* About this task
Give the data again exactly, from its opening line through the line in which "def Shape.outer (k" appears.
• • • • • • •
/-! The cycle limit (15 R310). -/

/-- 0x0701 at the frontier once CYCLEFT is 0, and the frontier has passed every word whose gated act is done (02 R43). -/
def expireLimit (s : State) : State :=
  if s.me.run = .running ∧ s.me.csr.cycleft = 0 ∧ s.me.gate ≤ frontier s.me then takeFault s (frontierRaise s 0x0701) false else s

/-- CYCLE_LIMIT_EXPIRY (15 R310). -/
def execCycleLimitExpiry (core : Nat) (s : State) : Host.Outcome State Fault Refusal := event (onCore core expireLimit s)

end Sys2Proof.Machine
end

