/-- A pair that takes one semaphore: a dependence with its marks, or the first or second pair of the PFENCE at an instruction
(14 R289). -/
inductive Pair where
  | dep (marks : List Mark19)
  | fence (idx : Nat) (back : Bool)
  deriving DecidableEq, Repr

/-- The innermost loop whose body holds both instructions. -/
def Shape.common (k : Shape) (a b : Nat) : Option LoopSpan :=
  (k.loops.filter fun l => l.holds a && l.holds b).foldl
    (fun best l => match best with | none => some l | some m => if m.at_ < l.at_ then some l else some m) none

/-- The outermost loop whose body holds `a` and not `b`. -/
def Shape.outer (k : Shape) (a b : Nat) : Option LoopSpan :=
  (k.loops.filter fun l => l.holds a && !l.holds b).foldl
    (fun best l => match best with | none => some l | some m => if l.at_ < m.at_ then some l else some m) none

/-- Where the post for an access stands towards one outside its loop: on the word, or on the filler after the loop's end (DESIGN CHOICE,
log 8). -/
def Shape.postPlace (k : Shape) (a b : Nat) : Nat × Bool :=
  match k.outer a b with | none => (a, false) | some l => (l.last + 1, true)

/-- Where the wait for an access stands: on the word, or on the replica of the loop that does not enclose the producer. -/
def Shape.waitPlace (k : Shape) (a b : Nat) : Nat := match k.outer b a with | none => b | some l => l.at_

/-- Whether control goes from a post's place to a wait's place in logical order only. -/
def Shape.straight (k : Shape) (p w : Nat) : Bool := (List.range (w + 1)).all fun i => !(p < i && k.joint i)

/-- Whether a loop's passes follow one another and nothing else enters or leaves its body; the instruction after its end is
reached only from there. -/
def Shape.plain (k : Shape) (l : LoopSpan) : Bool :=
  k.straight l.at_ (l.last + 1) && !k.loops.any fun m => m.last == l.last && m.at_ < l.at_

/-- The pair of a dependence within one pass. -/
def Shape.forwardPair (k : Shape) (a b : Access) : Pair :=
  let p := k.postPlace a.idx b.idx
  .dep [{ eng := a.eng, idx := p.1, pre := p.2, post := true, late := b.wr },
        { eng := b.eng, idx := k.waitPlace a.idx b.idx, pre := false, post := false, late := false }]

/-- The pair of a dependence that a loop carries into its next pass: primed on the waiting slice's replica, balanced after the loop. -/
def Shape.carriedPair (k : Shape) (l : LoopSpan) (a b : Access) : Pair :=
  let p := k.postPlace a.idx b.idx
  .dep [{ eng := b.eng, idx := l.at_, pre := false, post := true, late := false },
        { eng := a.eng, idx := p.1, pre := p.2, post := true, late := b.wr },
        { eng := b.eng, idx := k.waitPlace a.idx b.idx, pre := false, post := false, late := false },
        { eng := b.eng, idx := l.last + 1, pre := true, post := false, late := false }]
• • • • • • •
* Reply
/-! The cycle limit (15 R310). -/

/-- 0x0701 at the frontier once CYCLEFT is 0, and the frontier has passed every word whose gated act is done (02 R43). -/
def expireLimit (s : State) : State :=
  if s.me.run = .running ∧ s.me.csr.cycleft = 0 ∧ s.me.gate ≤ frontier s.me then takeFault s (frontierRaise s 0x0701) false else s

/-- CYCLE_LIMIT_EXPIRY (15 R310). -/
def execCycleLimitExpiry (core : Nat) (s : State) : Host.Outcome State Fault Refusal := event (onCore core expireLimit s)

end Sys2Proof.Machine
end

/-- A pair that takes one semaphore: a dependence with its marks, or the first or second pair of the PFENCE at an instruction
(14 R289). -/
inductive Pair where
  | dep (marks : List Mark19)
  | fence (idx : Nat) (back : Bool)
  deriving DecidableEq, Repr

/-- The innermost loop whose body holds both instructions. -/
def Shape.common (k : Shape) (a b : Nat) : Option LoopSpan :=
  (k.loops.filter fun l => l.holds a && l.holds b).foldl
    (fun best l => match best with | none => some l | some m => if m.at_ < l.at_ then some l else some m) none

/-- The outermost loop whose body holds `a` and not `b`. -/
def Shape.outer (k : Shape) (a b : Nat) : Option LoopSpan :=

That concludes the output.